Collected data entries:

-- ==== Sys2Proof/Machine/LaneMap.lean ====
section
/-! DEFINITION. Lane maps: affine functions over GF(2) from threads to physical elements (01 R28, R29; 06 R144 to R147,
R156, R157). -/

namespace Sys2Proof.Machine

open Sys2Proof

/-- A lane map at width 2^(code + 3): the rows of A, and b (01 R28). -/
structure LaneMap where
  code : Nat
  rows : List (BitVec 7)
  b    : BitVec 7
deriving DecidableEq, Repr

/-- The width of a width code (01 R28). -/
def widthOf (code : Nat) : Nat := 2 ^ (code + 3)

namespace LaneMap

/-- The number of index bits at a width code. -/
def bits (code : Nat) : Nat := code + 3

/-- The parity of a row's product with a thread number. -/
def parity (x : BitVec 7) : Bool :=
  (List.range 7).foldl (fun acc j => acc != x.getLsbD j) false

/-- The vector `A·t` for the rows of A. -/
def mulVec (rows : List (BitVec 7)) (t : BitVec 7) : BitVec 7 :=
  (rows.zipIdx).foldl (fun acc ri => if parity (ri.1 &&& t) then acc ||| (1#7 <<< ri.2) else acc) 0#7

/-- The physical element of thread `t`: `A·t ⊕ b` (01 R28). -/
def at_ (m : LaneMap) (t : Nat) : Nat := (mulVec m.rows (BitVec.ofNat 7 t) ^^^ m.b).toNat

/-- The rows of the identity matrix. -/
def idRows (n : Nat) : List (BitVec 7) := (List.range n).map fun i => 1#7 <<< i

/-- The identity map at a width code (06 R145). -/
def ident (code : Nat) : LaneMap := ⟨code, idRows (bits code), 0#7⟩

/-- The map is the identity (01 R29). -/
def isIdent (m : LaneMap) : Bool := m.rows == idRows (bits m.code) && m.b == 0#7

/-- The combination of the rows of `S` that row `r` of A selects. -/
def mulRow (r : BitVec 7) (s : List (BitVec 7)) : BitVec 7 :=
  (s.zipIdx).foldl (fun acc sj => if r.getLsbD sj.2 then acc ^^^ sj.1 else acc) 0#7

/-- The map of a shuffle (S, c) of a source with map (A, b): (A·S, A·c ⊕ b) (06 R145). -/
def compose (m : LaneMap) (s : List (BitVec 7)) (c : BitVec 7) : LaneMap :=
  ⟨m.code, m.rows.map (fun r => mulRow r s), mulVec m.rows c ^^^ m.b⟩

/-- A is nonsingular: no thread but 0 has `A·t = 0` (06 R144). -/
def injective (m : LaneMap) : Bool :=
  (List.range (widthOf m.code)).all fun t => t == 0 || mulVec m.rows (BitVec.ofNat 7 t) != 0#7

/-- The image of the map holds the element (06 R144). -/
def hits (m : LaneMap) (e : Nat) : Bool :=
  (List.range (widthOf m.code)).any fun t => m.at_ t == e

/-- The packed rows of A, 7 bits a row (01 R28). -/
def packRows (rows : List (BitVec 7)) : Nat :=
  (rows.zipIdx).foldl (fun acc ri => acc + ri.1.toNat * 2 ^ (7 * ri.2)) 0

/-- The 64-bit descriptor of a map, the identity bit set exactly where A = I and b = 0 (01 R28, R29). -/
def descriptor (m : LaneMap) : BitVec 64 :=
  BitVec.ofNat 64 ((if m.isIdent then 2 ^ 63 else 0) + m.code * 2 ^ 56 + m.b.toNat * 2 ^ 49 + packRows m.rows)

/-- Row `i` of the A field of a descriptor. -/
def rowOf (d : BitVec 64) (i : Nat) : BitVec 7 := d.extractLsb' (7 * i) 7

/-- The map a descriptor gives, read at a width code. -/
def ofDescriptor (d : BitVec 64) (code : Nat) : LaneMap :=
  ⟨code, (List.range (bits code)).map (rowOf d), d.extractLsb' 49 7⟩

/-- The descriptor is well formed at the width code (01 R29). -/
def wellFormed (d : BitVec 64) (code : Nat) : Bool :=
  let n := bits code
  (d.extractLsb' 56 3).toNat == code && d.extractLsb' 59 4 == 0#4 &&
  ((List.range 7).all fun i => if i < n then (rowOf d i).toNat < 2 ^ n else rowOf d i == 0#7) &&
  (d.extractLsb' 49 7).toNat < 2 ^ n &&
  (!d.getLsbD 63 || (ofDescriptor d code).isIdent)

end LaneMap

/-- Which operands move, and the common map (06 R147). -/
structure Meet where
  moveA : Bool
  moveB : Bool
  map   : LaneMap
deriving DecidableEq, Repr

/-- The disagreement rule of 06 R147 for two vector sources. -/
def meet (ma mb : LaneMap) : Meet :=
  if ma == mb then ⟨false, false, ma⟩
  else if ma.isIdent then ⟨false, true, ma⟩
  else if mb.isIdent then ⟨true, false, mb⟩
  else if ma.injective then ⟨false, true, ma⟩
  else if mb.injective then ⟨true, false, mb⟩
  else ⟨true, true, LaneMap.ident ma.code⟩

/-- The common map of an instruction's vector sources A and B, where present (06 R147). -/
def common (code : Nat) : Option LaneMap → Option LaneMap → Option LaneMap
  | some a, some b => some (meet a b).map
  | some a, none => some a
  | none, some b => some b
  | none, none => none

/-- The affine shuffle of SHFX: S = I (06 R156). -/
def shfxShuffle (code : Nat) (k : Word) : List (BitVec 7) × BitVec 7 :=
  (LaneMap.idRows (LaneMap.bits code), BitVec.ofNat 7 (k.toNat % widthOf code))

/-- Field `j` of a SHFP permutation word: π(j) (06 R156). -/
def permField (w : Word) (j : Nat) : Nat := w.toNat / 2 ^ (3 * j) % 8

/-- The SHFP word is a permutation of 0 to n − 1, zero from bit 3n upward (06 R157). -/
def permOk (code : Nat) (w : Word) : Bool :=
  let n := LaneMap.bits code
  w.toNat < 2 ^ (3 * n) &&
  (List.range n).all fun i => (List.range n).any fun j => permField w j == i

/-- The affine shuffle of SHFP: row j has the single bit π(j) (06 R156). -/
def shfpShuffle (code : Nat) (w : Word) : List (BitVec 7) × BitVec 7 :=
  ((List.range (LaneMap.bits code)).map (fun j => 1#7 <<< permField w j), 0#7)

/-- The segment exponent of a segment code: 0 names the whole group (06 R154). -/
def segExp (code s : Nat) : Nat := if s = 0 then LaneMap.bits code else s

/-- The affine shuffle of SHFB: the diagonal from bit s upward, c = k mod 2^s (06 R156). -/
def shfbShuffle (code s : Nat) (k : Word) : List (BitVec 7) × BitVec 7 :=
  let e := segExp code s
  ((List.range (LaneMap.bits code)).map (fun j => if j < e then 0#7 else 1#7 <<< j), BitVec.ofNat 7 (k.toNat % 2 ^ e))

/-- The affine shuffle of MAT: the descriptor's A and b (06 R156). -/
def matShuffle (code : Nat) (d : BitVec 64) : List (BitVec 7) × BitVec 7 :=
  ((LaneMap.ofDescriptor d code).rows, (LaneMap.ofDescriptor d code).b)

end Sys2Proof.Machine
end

**AIM OF THE TASK**
Only the lines containing the word "false" should be returned from the data above.

**EXPECTED ANSWER**
  (List.range 7).foldl (fun acc j => acc != x.getLsbD j) false
  if ma == mb then ⟨false, false, ma⟩
  else if ma.isIdent then ⟨false, true, ma⟩
  else if mb.isIdent then ⟨true, false, mb⟩
  else if ma.injective then ⟨false, true, ma⟩
  else if mb.injective then ⟨true, false, mb⟩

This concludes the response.